▶ **Task requirements**
Among the lines below, a stretch begins at the one with "completesWith_ok rfl (Nat.lt_succ_of_le h)" and ends at the one with "that fit W bits. -/". Repeat that stretch exactly, ends included.

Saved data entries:

───

theorem docToggle_pred_width : docToggle c (c.width - 1) = [1, 1 + 2 ^ (c.width - 1)] := by
  have h8 := c.eight_le_width
  have hs : 0 < c.width - 1 := by omega
  have hlen : ceilDiv c.width (c.width - 1) = 2 := ceilDiv_eq_succ (n := 1) (by omega) (by omega)
  rw [docToggle_eq c hs, lenToggle, hlen]
  simp [List.range_succ, elemToggle_zero, elemToggle_at_one hs]

/-! ### Elements of the scan (R49) -/

theorem elemScan_zero : elemScan c 0 = 2 ^ c.center := by
  have := c.two_mul_center
  have := c.width_pos
  refine Nat.eq_of_testBit_eq fun i => Bool.eq_iff_iff.2 ?_
  rw [elemScan_testBit c (Nat.zero_le _), Nat.testBit_two_pow, decide_eq_true_eq]
  omega

/-- One step before the end only bit 0 is missing: the first element of the sweep of a zero. -/
theorem elemScan_pred_center : elemScan c (c.center - 1) = elemSweep0 c 0 := by
  have := c.two_mul_center
  have := c.eight_le_width
  refine Nat.eq_of_testBit_eq fun i => Bool.eq_iff_iff.2 ?_
  rw [elemScan_testBit c (Nat.sub_le _ _), elemSweep0_testBit c.width_pos, Bool.and_eq_true, decide_eq_true_eq,
    decide_eq_true_eq]
  omega

theorem elemScan_center : elemScan c c.center = c.mask := by
  have := c.two_mul_center
  have := c.width_pos
  refine Nat.eq_of_testBit_eq fun i => Bool.eq_iff_iff.2 ?_
  rw [elemScan_testBit c le_rfl, Config.mask, Nat.testBit_two_pow_sub_one, decide_eq_true_eq]
  omega

/-! ### Sequences as lists -/

theorem getElem?_map_range (elem : Nat → Nat) {len n : Nat} (h : n < len) :
    ((List.range len).map elem)[n]? = some (elem n) := by
  rw [List.getElem?_map, List.getElem?_range h, Option.map_some]

theorem docSweepOnes_pairwise : (docSweepOnes c).Pairwise (· < ·) :=
  List.pairwise_map.2 (List.pairwise_lt_range.imp fun h => Nat.pow_lt_pow_right (by decide) h)

/-! ### The frame of the generators (R44) -/

variable {c}

/-- A word that fits the port decodes as its OP says. -/
theorem decode_of_reqOp {w op : Nat} (hw : w < 2 ^ c.reqBits) (hop : reqOp c w = op) :
    decode c w = decodeFields op (reqIdx c w) (reqA c w) := by
  rw [decode_eq hw, hop]

theorem completesWith_ok {i : Instr} {s : State} {len n : Nat} {elem : Nat → Nat}
    (hi : replyOf s i = generatorReply len elem n) (h : n < len) : CompletesWith i s ⟨.ok, len, elem n⟩ :=
  completesWith_iff.2 (hi.trans (generatorReply_of_lt elem h)).symm

theorem completesWith_end {i : Instr} {s : State} {len n : Nat} {elem : Nat → Nat}
    (hi : replyOf s i = generatorReply len elem n) (h : len ≤ n) : CompletesWith i s ⟨.endOfSeq, len, 0⟩ :=
  completesWith_iff.2 (hi.trans (generatorReply_of_le elem h)).symm

theorem replyOf_toggle_of_pos {step : Nat} (hs : 0 < step) (s : State) (n : Nat) :
    replyOf s (.toggle step n) = generatorReply (lenToggle s.cfg step) (elemToggle step) n :=
  if_neg hs.ne'

theorem completesWith_sweep1 {s : State} {n : Nat} (h : n < s.cfg.width) :
    CompletesWith (.sweep1 n) s ⟨.ok, s.cfg.width, 2 ^ n⟩ :=
  elemSweep1_eq n ▸ completesWith_ok rfl h

theorem completesWith_sweep0 {s : State} {n : Nat} (h : n < s.cfg.width) :
    CompletesWith (.sweep0 n) s ⟨.ok, s.cfg.width, elemSweep0 s.cfg n⟩ :=
  completesWith_ok rfl h

theorem completesWith_toggle {s : State} {step n : Nat} (hs : 0 < step) (h : n < ceilDiv s.cfg.width step) :
    CompletesWith (.toggle step n) s ⟨.ok, ceilDiv s.cfg.width step, elemToggle step n⟩ :=
  completesWith_ok (replyOf_toggle_of_pos hs s n) h

theorem completesWith_scan {s : State} {k : Nat} (h : k ≤ s.cfg.center) :
    CompletesWith (.scan k) s ⟨.ok, s.cfg.center + 1, elemScan s.cfg k⟩ :=
  completesWith_ok rfl (Nat.lt_succ_of_le h)

theorem isGeneratorOp_iff {op : Nat} : isGeneratorOp op = true ↔ op = 0x1 ∨ op = 0x2 ∨ op = 0x3 ∨ op = 0x4 := by
  simp [isGeneratorOp, or_assoc]

variable (c) in
/-- Every generator OP with a valid parameter decodes to a command that runs the frame, on a sequence of 1 to W elements
that fit W bits. -/
theorem generator_runs_frame {op a : Nat} (hop : isGeneratorOp op = true) (ha : ¬(op = 0x3 ∧ a = 0)) (n : Nat) :
    ∃ i elem, decodeFields op n a = .ok i ∧ 1 ≤ sequenceLength c op a ∧ sequenceLength c op a ≤ c.width ∧
      (∀ k < sequenceLength c op a, elem k < 2 ^ c.width) ∧
      ∀ s : State, s.cfg = c → replyOf s i = generatorReply (sequenceLength c op a) elem n := by
  obtain rfl | rfl | rfl | rfl := isGeneratorOp_iff.1 hop
  · exact ⟨.sweep1 n, elemSweep1, rfl, c.width_pos, le_rfl, fun _ => elemSweep1_lt c, fun s hs => hs ▸ rfl⟩
  · exact ⟨.sweep0 n, elemSweep0 c, rfl, c.width_pos, le_rfl, fun _ => elemSweep0_lt c, fun s hs => hs ▸ rfl⟩
  · have hs : 0 < a := Nat.pos_of_ne_zero fun h => ha ⟨rfl, h⟩
    exact ⟨.toggle a n, elemToggle a, rfl, ceilDiv_pos hs c.width_pos, lenToggle_le c hs,
      fun _ hk => elemToggle_lt c ((lt_ceilDiv hs).1 hk), fun s hc => hc ▸ replyOf_toggle_of_pos hs s n⟩
  · exact ⟨.scan n, elemScan c, rfl, Nat.succ_pos _, lenScan_le c,
      fun _ hk => elemScan_lt c (Nat.le_of_lt_succ hk), fun s hs => hs ▸ rfl⟩

end Sys2Proof.Machine
end

section
/-! The statements of 41_generators.md on the frame, each generator and the bounds. -/

namespace Sys2Proof.Machine

/-- Settles O23: a generator request is answered by the frame on its own sequence (`generator_runs_frame`). -/
theorem generatorsRunOneFrame : Obligations.GeneratorsRunOneFrame := by
  intro c w hw hop
  refine ⟨fun h3 ha s hs => ?invalid, fun hvalid => ?frame⟩
  case invalid =>
    subst hs
    have hdec : decode s.cfg w = .ok (.toggle 0 (reqIdx s.cfg w)) := ha ▸ decode_of_reqOp hw h3
    exact answeredWith_of_decode hdec
  case frame =>
    obtain ⟨i, elem, hdec, hpos, hle, hfit, hreply⟩ := generator_runs_frame c hop hvalid (reqIdx c w)
    have hans (s : State) (hs : s.cfg = c) :
        AnsweredWith w s (generatorReply (sequenceLength c (reqOp c w) (reqA c w)) elem (reqIdx c w)) :=
      hreply s hs ▸ answeredWith_of_decode (hs ▸ (decode_eq hw).trans hdec)
    refine ⟨hpos, hle, fun hn s hs => ?_, fun hn => ⟨elem (reqIdx c w), c.le_mask_iff.2 (hfit _ hn), fun s hs => ?_⟩⟩
    · exact generatorReply_of_le elem hn ▸ hans s hs
    · exact generatorReply_of_lt elem hn ▸ hans s hs

/-- Settles O25: the elements are `2 ^ n` (`completesWith_sweep1`), each a single bit. -/
theorem sweep1SweepsASingleOne : Obligations.Sweep1SweepsASingleOne := by
  refine ⟨fun c w => decode_of_reqOp, fun s n => completesWith_sweep1, fun s n => completesWith_end rfl,
    fun c n => popcount_two_pow, fun c => ⟨?length, docSweepOnes_pairwise c, fun n => getElem?_map_range _⟩,
    fun c hw => ⟨?word, ?response, ?list⟩⟩
  case length => simp [docSweepOnes]
  case word => exact reqWord_of_width (IW := 4) hw (by decide) 0x1 3 0
  case response => exact toWord_of_width (IW := 4) hw (by decide) _
  case list =>
    rw [docSweepOnes, hw]
    decide

/-- Settles O26: the bits, the closed form and the count of `elemSweep0`. -/
theorem sweep0SweepsASingleZero : Obligations.Sweep0SweepsASingleZero := by
  refine ⟨fun c w => decode_of_reqOp, fun s n hn => ⟨_, completesWith_sweep0 hn, elemSweep0_eq_sub s.cfg hn,
    elemSweep0_eq_xor s.cfg n, popcount_elemSweep0 hn, elemSweep0_testBit hn⟩, fun s n => completesWith_end rfl,
    fun s => ⟨?first, ?last, mask_div_two s.cfg⟩, fun c hw => ⟨?word, ?response, ?list⟩⟩
  case first => exact elemSweep0_zero s.cfg ▸ completesWith_sweep0 s.cfg.width_pos
  case last =>
    exact elemSweep0_pred_width s.cfg ▸ completesWith_sweep0 (Nat.sub_one_lt s.cfg.width_pos.ne')
  case word => exact reqWord_of_width (IW := 4) hw (by decide) 0x2 0 0
  case response => exact toWord_of_width (IW := 4) hw (by decide) _
  case list =>
    rw [docSweepZeros, hw]
    decide

/-- Settles O27: an index is below LEN exactly where its bit is in the field (`lt_ceilDiv`), and the document's loop
lists the elements (`docToggle_eq`). -/
theorem toggleAccumulatesEveryStepthBit : Obligations.ToggleAccumulatesEveryStepthBit := by
  refine ⟨fun c w => decode_of_reqOp, fun s n => completesWith_replyOf _ s, fun s step n hs hn => ?element,
    fun s step n hs => completesWith_end (replyOf_toggle_of_pos hs s n), fun c step hs => ?length, fun s n hn => ?one,
    fun c step => docToggle_of_width_le c, docToggle_pred_width, fun c hw => ⟨?word, ?response, ?list⟩⟩
  case element =>
    refine ⟨_, completesWith_toggle hs hn, elemToggle_testBit step n, elemToggle_lt _ ((lt_ceilDiv hs).1 hn), ?_, ?_⟩
    · exact docToggle_eq s.cfg hs ▸ getElem?_map_range _ hn
    · rintro rfl
      exact elemToggle_last_testBit s.cfg hs
  case length =>
    refine ⟨?_, (ceilDiv_le_iff hs _).1 le_rfl, (lt_ceilDiv hs).1 (Nat.sub_one_lt (ceilDiv_pos hs c.width_pos).ne')⟩
    rw [docToggle_eq c hs, List.length_map, List.length_range, lenToggle]
  case one =>
    have hlen := ceilDiv_one s.cfg.width
    have h := completesWith_toggle (s := s) Nat.one_pos (hn.trans_eq hlen.symm)
    rwa [hlen, elemToggle_one_step] at h
  case word => exact reqWord_of_width (IW := 4) hw (by decide) 0x3 2 3
  case response => exact toWord_of_width (IW := 4) hw (by decide) _
  case list =>
    rw [docToggle, hw]
    decide

/-- Settles O28: the bits of `elemScan`, and the document's loop lists the elements (`docScan_eq`). -/
theorem scanGrowsARunFromTheCentre : Obligations.ScanGrowsARunFromTheCentre := by
  refine ⟨fun c w => decode_of_reqOp, fun s k hk => ⟨_, completesWith_scan hk, elemScan_testBit s.cfg hk, ?listed⟩,
    fun s k => completesWith_end rfl, fun c => ?length, fun s => ⟨?first, ?beforeLast, ?last⟩,
    fun c hw => ⟨?word, ?response, ?list⟩⟩
  case listed => exact docScan_eq s.cfg ▸ getElem?_map_range _ (Nat.lt_succ_of_le hk)
  case length =>
    rw [docScan_eq, List.length_map, List.length_range, lenScan, Config.center]
  case first => exact elemScan_zero s.cfg ▸ completesWith_scan (Nat.zero_le _)
  case beforeLast =>
    exact elemSweep0_zero s.cfg ▸ elemScan_pred_center s.cfg ▸ completesWith_scan (Nat.sub_le _ _)
  case last => exact elemScan_center s.cfg ▸ completesWith_scan le_rfl
  case word => exact reqWord_of_width (IW := 4) hw (by decide) 0x4 2 0
  case response => exact toWord_of_width (IW := 4) hw (by decide) _
  case list =>
    rw [docScan, Config.center, hw]
    decide

/-- Settles O29: lengths by `lenToggle_le` and `lenScan_le`, elements by their bounds, every response by `replyOf_fits`. -/
theorem noArithmeticWraps : Obligations.NoArithmeticWraps := by
  intro c
  have hpos := c.width_pos
  refine ⟨fun step hs => ⟨ceilDiv_pos hs hpos, lenToggle_le c hs, ceilDiv_eq_one c⟩,
    ⟨hpos, le_rfl, Nat.succ_pos _, lenScan_le c⟩, Nat.le_sub_one_of_lt c.width_lt_two_pow_iw,
    fun step n hs hn => ?toggle, fun k hk => ⟨by omega, c.le_mask_iff.2 (elemScan_lt c hk)⟩, fun n hn => ?sweeps,
    fun i s hs => ?response, popcount_le c.width, Nat.lt_two_pow_self⟩
  case toggle =>
    have hlast : n * step < c.width := (lt_ceilDiv hs).1 (by have := ceilDiv_pos hs hpos; omega)
    exact ⟨hlast, c.le_mask_iff.2 (elemToggle_lt c hlast)⟩
  case sweeps =>
    have hlt : n < c.width := by omega
    exact ⟨elemSweep1_eq n ▸ Nat.pow_le_pow_right (by decide) hn, c.le_mask_iff.2 (elemSweep1_lt c hlt),
      c.le_mask_iff.2 (elemSweep0_lt c hlt)⟩
  case response =>
    subst hs
    exact ⟨_, completesWith_replyOf i s, s.cfg.le_mask_iff.2 (replyOf_fits s i).2⟩

end Sys2Proof.Machine
end

section
/-! SUPPORT. The population count as the size of the set of ones, and the counts of the generators' elements (R51, R52). -/

namespace Sys2Proof.Machine

/-! ### The set of ones (R51) -/

/-- A value whose ones among the low `n` bits are the members of `S` counts as many as `S` has. -/
theorem popcount_eq_card {n v : Nat} {S : Finset Nat} (h : ∀ i, i ∈ S ↔ i < n ∧ v.testBit i = true) :
    popcount n v = S.card := by
  have hS : S = (Finset.range n).filter fun i => v.testBit i = true := Finset.ext fun i => by simp [h]
  rw [hS, ← Nat.count_eq_card_filter_range, Nat.count, popcount_eq_countP]
  simp only [Bool.decide_eq_true]

theorem popcount_zero_right (n : Nat) : popcount n 0 = 0 :=
  popcount_eq_card (S := ∅) (by simp)

/-- Every bit of MASK is counted. -/
theorem popcount_two_pow_sub_one (n : Nat) : popcount n (2 ^ n - 1) = n :=
  (popcount_eq_card (S := Finset.range n) (by simp)).trans (Finset.card_range n)

/-- The bits above the field are not counted. -/
theorem popcount_mod_two_pow (n v : Nat) : popcount n (v % 2 ^ n) = popcount n v :=
  popcount_congr fun i hi => by simp [Nat.testBit_mod_two_pow, hi]

theorem popcount_and_mask (c : Config) (v : Nat) : popcount c.width (v &&& c.mask) = popcount c.width v := by
  rw [Config.mask, Nat.and_two_pow_sub_one_eq_mod, popcount_mod_two_pow]

/-! ### The counts of the toggle and the scan (R48, R49) -/

variable (c : Config)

───

▶ **Solution to the exercise**
  completesWith_ok rfl (Nat.lt_succ_of_le h)

theorem isGeneratorOp_iff {op : Nat} : isGeneratorOp op = true ↔ op = 0x1 ∨ op = 0x2 ∨ op = 0x3 ∨ op = 0x4 := by
  simp [isGeneratorOp, or_assoc]

variable (c) in
/-- Every generator OP with a valid parameter decodes to a command that runs the frame, on a sequence of 1 to W elements
that fit W bits. -/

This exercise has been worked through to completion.